Nicolas de Staël, Face au Havre

Nicolas de Staël, Face au Havre
Nicolas de Staël, Face au Havre

dimanche 23 février 2020

Chants d'oiseaux

C'était si commun, les merles, le père en tua tant à Honfleur, en dénicha, en goba les œufs bleus sous nos yeux dégoûtés, j'en ai mangé enfant des merles, on nous les donnait à manger et nous aimions manger les merles, les grives, les étourneaux, les tourterelles et les vanneaux que le père braconnait, si navrant, et nous le regardions les achever sur une arrête de pierre; ni toi ni moi n'avons jamais chassé.
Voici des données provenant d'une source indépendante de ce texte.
-- ==== Sys2Proof/Machine/Peer.lean ====
section
/-! DEFINITION. Peer-bound writes: routes (R346, R350), sending, acknowledgement and undeliverable recording (R87, R88, R351),
and the arrival of a peer's write (R87, R352). -/
namespace Sys2Proof.Machine

/-- PA at which the model holds the two pages of the fixed window: scope table, then report page (R38). -/
def fixedPa : Nat := 3 * 2 ^ 48
/-- PODSIZE and PODIDX of the scope table (R70). -/
def podSize (s : State) : Nat := rdLe s (fixedPa + 8) 2
def podIdx (s : State) : Nat := rdLe s (fixedPa + 10) 2

/-- State of a route (R350). -/
inductive RouteSt where
  | up | retraining | down
  deriving DecidableEq, Repr

/-- The route to pod index j, from the ports its ROUTE names (R350). -/
def routeOf (s : State) (j : Nat) : RouteSt :=
  let ps := (List.range 24).filter fun p => bit (rdReg s (.route j)) p
  if ps.any fun p => portState s p = 2 then .up
  else if ps.any fun p => portState s p = 1 || portState s p = 3 then .retraining
  else .down

/-- The queue whose packet's work runs on a core (R91). -/
def queueOfCore (s : State) (k : Nat) : Nat :=
  match (core s k).task with
  | none => 64
  | some t => match mlook s.tasks t with
    | none => 64
    | some x => x.q

/-- Queue of the packet that made a write. -/
def queueOfSrc (s : State) (src : WSrc) : Nat :=
  match src with
  | .seq k _ => queueOfCore s k
  | .cmd k _ _ => queueOfCore s k
  | .cp q _ => q
  | _ => 64

/-- Changes a packet of a queue. -/
def modPkt (s : State) (q pk : Nat) (f : Pkt → Pkt) : State :=
  let x := mget {} s.queues q
  { s with queues := mput s.queues q { x with pkts := x.pkts.map fun p => if p.id = pk then f p else p } }

/-- Number of the peer-bound write that a message carries. -/
def writeIdOf : Instr → Option Nat
  | .peerWriteArrival w => some w.id
  | .remoteSignal r => match r.src with
    | .peer _ id => some id
    | _ => none
  | .orderedContribution o => match o.src with
    | .peer _ id => some id
    | _ => none
  | .collectivePayload p => some p.id
  | _ => none

/-- A peer-bound write is recorded undeliverable (R88, R89); one that still waits for its route never leaves. -/
def undeliverable (s : State) (o : PeerOut) : State :=
  let s := { s with outbox := s.outbox.filter fun x => !(x.1 = o.pod && writeIdOf x.2 = some o.id) }
  let s := if o.queue < 64 then
      { s with queues := mput s.queues o.queue { mget {} s.queues o.queue with und := true } } else s
  match o.src with
  | .seq k q =>
    let s := modSeq s k q fun x => { x with
      dPeer := if x.dCount = 0 then o.pod else x.dPeer, dCount := min (2 ^ 31 - 1) (x.dCount + 1), dSince := x.dSince + 1 }
    match o.body with
    | .words _ => s
    | .atomic _ a => atomError s a .none
  | .cmd k _ id =>
    match mlook (core s k).cmds id with
    | none => s
    | some m =>
      let m' : Cmd := { m with left := m.left - 1, status := if m.status = 0 then 6 else m.status }
      modCore s k fun c => { c with cmds := mput c.cmds id m' }
  | .cp q pk => modPkt s q pk fun p => { p with out := p.out ||| 2 }
  | .pe e =>
    let p := mget {} s.pes e
    if !p.pushes.any fun x => x.ids.contains o.id then s else
    let s := { s with pes := mput s.pes e { p with pushes := p.pushes.filter fun x => !x.ids.contains o.id } }
    wrReg s (.peSts e) (bumpField (rdReg s (.peSts e)) 16 16 1)
  | _ => s

/-- A peer-bound write leaves for module `pod`, or is recorded undeliverable at its issue (R87, R88). -/
def peerSend (s : State) (pod : Nat) (body : PeerBody) (src : WSrc) (msg : Nat → Instr) : State :=
  let o : PeerOut := { id := s.nextPeer, pod := pod, body := body, src := src, queue := queueOfSrc s src }
  let s := { s with nextPeer := s.nextPeer + 1 }
  if podSize s ≤ pod || routeOf s pod = .down then undeliverable s o
  else sendOut { s with peerOut := s.peerOut ++ [o] } pod (msg o.id)

/-- A peer write (R87): words or an atomic at the peer's home. -/
def peerWrite (s : State) (pod : Nat) (body : PeerBody) (src : WSrc) : State :=
  peerSend s pod body src fun id => .peerWriteArrival { pod := podIdx s, id := id, body := body }

/-- Word number at a peer for a PA in a peer window (R16). -/
def peerWord (pa : Nat) : Nat := pa % 2 ^ 40 / 4

/-- What a peer tells of remote parts and contributions, in the acknowledgement's old value: performed or refused; held at its ordering
point; no room there; discarded at a protected home (R293, R353, R417). -/
def ackDone : Word := 0
def ackHeld : Word := 1
def ackNoRoom : Word := 2
def ackDropped : Word := 3

/-- R351, R88: a peer acknowledges a write, or refuses it (R417); a contribution that it holds stays unacknowledged, and one without room
is sent again later (R353). -/
def execPeerWriteAck (id : Nat) (old : Word) (poison refused : Bool) (s : State) : Out :=
  match s.peerOut.find? fun o => o.id = id with
  | none => .next s
  | some o =>
    let whole := decide (o.body = .words [])
    if whole && !refused && old = ackHeld then
      .next { s with peerOut := s.peerOut.map fun x => if x.id = id then { x with accepted := true } else x } else
    let s := { s with peerOut := s.peerOut.filter fun o => o.id ≠ id }
    if whole && !refused && old = ackNoRoom then
      .next (match o.contrib with
      | some c => { s with resend := s.resend ++ [(s.clk, c)] }
      | none => s)
    else if whole && refused && old ≠ ackDropped then
      -- a remote part or an ordered contribution that was discarded (R293, R353)
      match o.src with
      | .cmd k _ id =>
        match mlook (core s k).cmds id with
        | none => .next s
        | some m =>
          let m' : Cmd := { m with left := m.left - 1, remote := 0, status := if m.status = 0 then 7 else m.status }
          .next (modCore s k fun c => { c with cmds := mput c.cmds id m' })
      | _ => .next s
    else if refused then .next (undeliverable s o) else
    let s := accountWrite s o.src 0 0
    .next (match o.body with
    | .words _ => s
    | .atomic _ a => if a.kind = .signal then s else
      (List.range (if a.wide then 2 else 1)).foldl (fun s i =>
        send s (.loadValueArrives a.core a.seq a.tag 0 i (BitVec.ofNat 32 (old.toNat / 2 ^ (32 * i))) poison .none)) s)

/-- The sender's wait for a route that left Up has passed FAB_CFG.RTMO (R88, R349). -/
def routeExpired (s : State) (pod : Nat) : Bool :=
  match mlook s.routeLeft pod with
  | none => false
  | some t => bits (rdReg s .fabCfg) 0 32 * 1024 ≤ s.clk - (t - 1)

/-- The unacknowledged writes to a peer whose route is down, or past its timeout, are recorded undeliverable (R88). -/
def recordUndeliverable (s : State) (pod : Nat) : State :=
  if routeOf s pod = .down || (routeOf s pod = .retraining && routeExpired s pod) then
    let os := s.peerOut.filter fun o => o.pod = pod
    os.foldl undeliverable { s with peerOut := s.peerOut.filter fun o => o.pod ≠ pod }
  else s

/-- Every peer with unacknowledged writes is looked at: at the moment its route goes down, or its timeout expires (R88). -/
def recordRoutes (s : State) : State := (s.peerOut.map (·.pod)).eraseDups.foldl recordUndeliverable s

/-- R88. -/
def execUndeliverableRecording (pod : Nat) (s : State) : Out := .next (recordUndeliverable s pod)

/-- Words of a peer write perform in order: the state, those that have to wait, and whether one was discarded (R155, R417). -/
def performAll : List HomeWr → Bool → State → State × List HomeWr × Bool
  | [], d, s => (s, [], d)
  | h :: r, d, s =>
    match homePerform s h with
    | .wait s => (s, h :: r, d)
    | .done t _ _ => performAll r (d || dropsPa s (4 * h.w)) t

/-- A peer's atomic at its home (R40, R57, R366): the words before it and the state, or that it has to wait. -/
inductive PeerAtom where
  | done (s : State) (old : List Lane)
  | refused (s : State)
  | bad (s : State)
  | wait (s : State)

/-- The words of a peer's atomic are taken, changed and put; in an intake window it is rejected (R366). -/
def peerAtomic (s : State) (w : Nat) (a : AtomReq) : PeerAtom :=
  let ws := if a.wide then [w, w + 1] else [w]
  if ws.any fun x => dropsPa s (4 * x) then .refused s else
  match intakeOf s (4 * w) with
  | some e => .done (rejectIntake s e) (ws.map fun x => memWord s x)
  | none =>
    let hold (s : State) (x : Nat) (v : Lane) : State :=
      setLvl (l2Use s (4 * x) none true) (plHome (homeChip (4 * x))) x (.held v.v v.p)
    match takeTop s 0 w with
    | .wait => .wait s
    | .bad => .bad s
    | .lost s => .bad s
    | .ok s1 x0 =>
      if !a.wide then .done ((atomWords a [x0]).foldl (fun s n => hold s w n) s1) [x0]
      else match takeTop s1 0 (w + 1) with
        | .wait => .wait s
        | .bad => .bad s1
        | .lost s => .bad s
        | .ok s2 x1 =>
          let n := atomWords a [x0, x1]
          .done (hold (hold s2 w (n.getD 0 {})) (w + 1) (n.getD 1 {})) [x0, x1]

/-- The module and number of a message that came over a link with a write, a contribution or remote parts. -/
def peerIdOf : Instr → Option (Nat × Nat)
  | .peerWriteArrival m => some (m.pod, m.id)
  | .remoteSignal r => match r.src with
    | .peer pod id => some (pod, id)
    | _ => none
  | .orderedContribution o => match o.src with
    | .peer pod id => some (pod, id)
    | _ => none
  | .collectivePayload x => some (x.src, x.id)
  | _ => none

/-- A payload of a collective: it waits for its handshake, and nothing waits behind it (R351, R358). -/
def isPayload : Instr → Bool
  | .collectivePayload _ => true
  | _ => false

/-- A message of the same module that came before is still under way: writes of one sequencer to a word keep their order, and a link
accepts nothing behind a start that waits for room (R87, R178). -/
def peerBehind (s : State) (m : Instr) : Bool :=
  match peerIdOf m with
  | none => false
  | some (pod, id) => s.net.any fun x => !isPayload x && match peerIdOf x with
    | some (p, i) => p = pod && i < id
    | none => false

/-- A write from a peer performs as a home write and is acknowledged, or refused (R351, R352, R417). -/
def peerNow (m : PeerMsg) (s : State) : State :=
  let ack (s : State) (old : Word) (p r : Bool) : State := sendOut s m.pod (.peerWriteAck m.id old p r)
  match m.body with
  | .words ws =>
    match performAll (ws.map fun h => { h with src := .peer m.pod m.id }) m.dropped s with
    | (s, [], d) => ack s 0 false d
    | (s, r, d) => requeue s (.peerWriteArrival { m with body := .words r, dropped := d })
  | .atomic w a =>
    match peerAtomic s w a with
    | .wait s => requeue s (.peerWriteArrival m)
    | .refused s => ack s 0 true true
    | .bad s => ack s 0 true false
    | .done s old => ack s (BitVec.ofNat 64 (joinWords (old.map some))) (old.any Lane.p) false

/-- R87: a write from a peer arrives at its home. -/
def execPeerWriteArrival (m : PeerMsg) (s : State) : Out :=
  .next (if peerBehind s (.peerWriteArrival m) then send s (.peerWriteArrival m) else atHome s (.peerWriteArrival m) (peerNow m s))

end Sys2Proof.Machine
end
Je connais les alertes des merles, leurs sifflements galants, dès avant le printemps, comme dans le poème de Gautier, je suis plus merle que cygne, aigle, albatros, ils me sont  bien plus familiers les merles, ils sifflent de plus en plus tôt, de plus en plus rarement les merles, comme moi déboussolés, comme moi amoureux cependant -mais chez moi c'est l'aimé qui siffle et qui chante- j'aurais aimé que tu l'entendes, on se serait rappelé tous les chants d'oiseaux que nous connaissions, tous ces chants raréfiés, l'alouette au dessus des champs, la grive musicienne et le merle moqueur, le merle enivré des baies de buisson ardent qui pénétrait parfois dans ma chambre en titubant, il suffit d'un merle dehors dont le chant s'épanouit, triomphant, bagarreur, pour que tout revienne un instant, toi comprise.